- [TASK PROMPT]: Check each line of the entries below for the word "dual", and copy the lines that have it.

========================

-- ==== Sys2Proof/Machine/Dma.lean ====
section
/-! DEFINITION. DMA channels: copies, compression and expansion, 04_sparse_operands.md R155 to R166. -/

namespace Sys2Proof.Machine

/-! ### The descriptor, R155 -/

/-- The fields of a DMA descriptor. -/
structure DmaDesc where
  src : Nat
  dst : Nat
  dst2 : Nat
  srcNum : Nat
  dstNum : Nat
  rows : Nat
  cols : Nat
  srcPitch : Nat
  dstPitch : Nat
  dst2Pitch : Nat
  kT : Nat
  kT2 : Nat
  form : Nat
  form2 : Nat
  policy : Nat
  policy2 : Nat
  dual : Bool
  orient : Bool
  expand : Bool
  srcKind : Nat
  dstKind : Nat
  dst2Kind : Nat
  tag : Nat
  record : Nat
  rsvd : Nat
deriving DecidableEq, Repr

def dmaDesc (v : Nat) : DmaDesc :=
  { src := fld v 511 448, dst := fld v 447 384, dst2 := fld v 383 320, srcNum := fld v 319 288, dstNum := fld v 287 256,
    rows := fld v 255 236, cols := fld v 235 216, srcPitch := fld v 215 192, dstPitch := fld v 191 168, dst2Pitch := fld v 167 144,
    kT := 32 * (fld v 143 136 + 1), kT2 := 32 * (fld v 135 128 + 1), form := fld v 127 126, form2 := fld v 125 124,
    policy := fld v 123 122, policy2 := fld v 121 120, dual := bit v 119, orient := bit v 118, expand := bit v 117,
    srcKind := fld v 116 115, dstKind := fld v 114 113, dst2Kind := fld v 112 111, tag := fld v 110 95, record := fld v 94 53, rsvd := fld v 52 0 }

/-- The mode of a descriptor (R156): 0 copy, 1 compress, 2 expand. -/
def DmaDesc.mode (d : DmaDesc) : Nat := if d.expand then 2 else if d.form = 0 then 0 else 1

/-- Row extent and K extent of the primary orientation (R156). -/
def DmaDesc.rowExt (d : DmaDesc) : Nat := if d.orient then d.cols else d.rows
def DmaDesc.kExt (d : DmaDesc) : Nat := if d.orient then d.rows else d.cols

/-- Column blocks and tiles of the two orientations (R156, R157). -/
def DmaDesc.blocks (d : DmaDesc) : Nat := ceilDiv d.kExt d.kT
def DmaDesc.blocks2 (d : DmaDesc) : Nat := ceilDiv d.rowExt d.kT2
def DmaDesc.tiles (d : DmaDesc) : Nat := ceilDiv d.rowExt 64 * d.blocks
def DmaDesc.tiles2 (d : DmaDesc) : Nat := if d.dual then ceilDiv d.kExt 64 * d.blocks2 else 0

/-- Units of a descriptor (R156, R164). -/
def DmaDesc.units (d : DmaDesc) : Nat := match d.mode with | 0 => d.rows | 1 => d.tiles + d.tiles2 | _ => d.tiles

/-- An address of a kind whose unused upper bits are non-zero, or that is not 32-byte aligned (log 24). -/
def addressBad (kind a : Nat) : Bool := kind == 3 || a % 32 != 0 || (kind == 0 && decide (2 ^ 42 ≤ a)) || (kind == 1 && decide (2 ^ 44 ≤ a))

/-- A numeric word that no DMA channel works with: R70, R71, or FP32X8 (R158). -/
def dmaNumBad (w : Nat) : Bool := numericFault w != 0 || fld w 3 0 == 1

/-- The destination is tensor-scaled (R89). -/
def DmaDesc.tensorDst (d : DmaDesc) : Bool := (numericOf d.dstNum).scaling == 2

/-- A descriptor fault (R158), or a tensor-scaled destination whose slot is not enabled (R71). -/
def descriptorBad (s : State) (d : DmaDesc) : Bool :=
  d.rsvd != 0 || addressBad d.srcKind d.src || addressBad d.dstKind d.dst || d.dst2Kind == 3 || (d.dual && addressBad d.dst2Kind d.dst2) ||
    d.policy == 3 || d.policy2 == 3 || d.rows == 0 || d.cols == 0 || dmaNumBad d.srcNum || dmaNumBad d.dstNum ||
    (d.dual && (d.form == 0 || d.form2 == 0 || d.expand)) || (d.expand && d.form == 0) || (d.mode == 1 && fld d.dstNum 3 0 == 0) ||
    (d.tensorDst && !stewardOn s (numericOf d.dstNum).slot)

/-! ### Jobs -/

def getJob (s : State) (c : Nat) : Option DmaJob := (s.dma[c]?).getD none
def setJob (s : State) (c : Nat) (j : Option DmaJob) : State := { s with dma := s.dma.set c j }
def modJob (s : State) (c : Nat) (f : DmaJob → DmaJob) : State :=
  match getJob s c with
  | some j => setJob s c (some (f j))
  | none => s

def dmaMaster (c : Nat) : Master := .dma (Fin.ofNat 32 c)

/-- The descriptor at the tail of a channel's ring (R160). -/
def ringSlot (s : State) (c : Nat) : Nat :=
  getReg s DMA (0x100 + 32 * c) + 64 * (getReg s DMA (0x118 + 32 * c) % 2 ^ getReg s DMA (0x108 + 32 * c))

/-- The channel may take a descriptor: enabled, not error-stopped, idle, its ring of a legal size and not empty (R159, R160). -/
def mayTake (s : State) (c : Nat) : Bool :=
  bit s.dmaOn.toNat c && !(blk s DMA).errorStopped && (getJob s c).isNone && getReg s DMA (0x110 + 32 * c) != getReg s DMA (0x118 + 32 * c) &&
    decide (1 ≤ getReg s DMA (0x108 + 32 * c) ∧ getReg s DMA (0x108 + 32 * c) ≤ 16)

/-- The channel takes its next descriptor, if that one is of a mode (R158, R159): a descriptor fault ends it at once, and a tensor-scaled destination
makes it a writer, which waits for a pending commit (R89, R93). -/
def takeDescriptor (s : State) (c mode : Nat) : State :=
  if mayTake s c then
    let (rd, s') := readSpan (dmaMaster c) s (ringSlot s c) 64
    let v := ofBytes rd.data
    let d := dmaDesc v
    if d.mode ≠ mode then s
    else
      let bad := !rd.poison.isEmpty || descriptorBad s' d
      let slot := (numericOf d.dstNum).slot
      if !bad && d.tensorDst && slotPending (slotBits s slot) then s
      else
        let (t, s) := readTime s' DMA
        let s := setReg s DMA (0x118 + 32 * c) ((getReg s DMA (0x118 + 32 * c) + 1) % 2 ^ 32)
        let (w, s) := if !bad && d.tensorDst then
            (let r := takeWriter s slot; ((some ({ slot := slot, scale := r.1 } : Writer)), r.2)) else (none, s)
        setJob s c (some { desc := BitVec.ofNat 512 v, started := t, total := d.units, fault := if bad then 5 else 0, finished := bad,
                           poisonReads := rd.bad, corrReads := rd.corr, writer := w })
  else s

/-! ### Source granules -/

/-- A byte range cut at 128-byte boundaries. -/
def accessChunks (a n : Nat) : List (Nat × Nat) :=
  if n = 0 then []
  else (List.range ((a + n - 1) / 128 - a / 128 + 1)).map (fun i =>
    let lo := max a (128 * (a / 128 + i))
    (lo, min (a + n) (128 * (a / 128 + i) + 128) - lo))

/-- Granules of a range, by address. -/
def rangeAddrs (a n : Nat) : List Nat := (pieces a n).map (fun p => 32 * p.1)

def DmaJob.has (j : DmaJob) (a : Nat) : Bool := j.got.any (fun g => g.1 == a)

/-- Granules that an access brings join the job's. -/
def gotGranules (a : Nat) (data : List Byte) (bad : Nat → Bool) : List (Nat × List Byte × Bool) :=
  ((chunks 32 (data.length / 32 + 1) data).zipIdx).map (fun p => (a + 32 * p.2, p.1, bad p.2))

/-- The channel waits for a response. -/
def dmaWaits (s : State) (c : Nat) (write : Bool) : Bool := s.remote.any (fun r => r.master == dmaMaster c && r.isWrite == write)

/-- One chunk of a source range is read, or its request leaves; `consumes` is false for a copy that carries codewords (R541). -/
def fetchChunk (s : State) (c kind : Nat) (consumes : Bool) (x : Nat × Nat) : State :=
  match getJob s c with
  | none => s
  | some j =>
    if (rangeAddrs x.1 x.2).all j.has || s.remote.any (fun r => r.master == dmaMaster c && !r.isWrite && r.addr == x.1) then s
    else
      let lost := fun (s : State) => modJob s c (fun j =>
        { j with got := j.got ++ gotGranules x.1 (List.replicate x.2 0) (fun _ => true), poisonReads := j.poisonReads + x.2 / 32 })
      match resolve (dmaMaster c) s kind x.1 0 true with
      | (.here a, s) =>
        let (rd, s) := readSpan (dmaMaster c) s a x.2
        let s := if consumes then rd.poison.foldl (fun s g => notePoisonConsumed s DMA (32 * g) c) s else s
        modJob s c (fun j => { j with got := j.got ++ gotGranules x.1 rd.data (fun i => rd.poison.contains (a / 32 + i)),
                                      poisonReads := j.poisonReads + rd.bad, corrReads := j.corrReads + rd.corr })
      | (.away dst route, s) =>
        (match sendRequest (dmaMaster c) s dst route kind x.1 (x.2 / 32) false [] 0 with
         | .inl _ => lost s
         | .inr r => r.2)
      | (_, s) => lost s

/-- The whole granules of source ranges are read; the answer says whether all have arrived. -/
def fetchRanges (s : State) (c kind : Nat) (consumes : Bool) (rs : List (Nat × Nat)) : Bool × State :=
  let xs := rs.flatMap (fun r => accessChunks (r.1 / 32 * 32) (32 * ((r.1 + r.2 + 31) / 32) - r.1 / 32 * 32))
  let s := xs.foldl (fun s x => fetchChunk s c kind consumes x) s
  (match getJob s c with
   | some j => xs.all (fun x => (rangeAddrs x.1 x.2).all j.has)
   | none => false, s)

/-- Bytes of a source range that has arrived, and whether a granule of it is poisoned. -/
def DmaJob.bytes (j : DmaJob) (a n : Nat) : List Byte × Bool :=
  (pieces a n).foldl (fun (acc : List Byte × Bool) p =>
    match j.got.find? (fun g => g.1 == 32 * p.1) with
    | some g => (acc.1 ++ ((g.2.1.drop p.2.1).take p.2.2), acc.2 || g.2.2)
    | none => (acc.1 ++ List.replicate p.2.2 0, true)) ([], false)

========================

- [RESULT OF THE TASK]:
  dual : Bool
    policy := fld v 123 122, policy2 := fld v 121 120, dual := bit v 119, orient := bit v 118, expand := bit v 117,
def DmaDesc.tiles2 (d : DmaDesc) : Nat := if d.dual then ceilDiv d.kExt 64 * d.blocks2 else 0
  d.rsvd != 0 || addressBad d.srcKind d.src || addressBad d.dstKind d.dst || d.dst2Kind == 3 || (d.dual && addressBad d.dst2Kind d.dst2) ||
    (d.dual && (d.form == 0 || d.form2 == 0 || d.expand)) || (d.expand && d.form == 0) || (d.mode == 1 && fld d.dstNum 3 0 == 0) ||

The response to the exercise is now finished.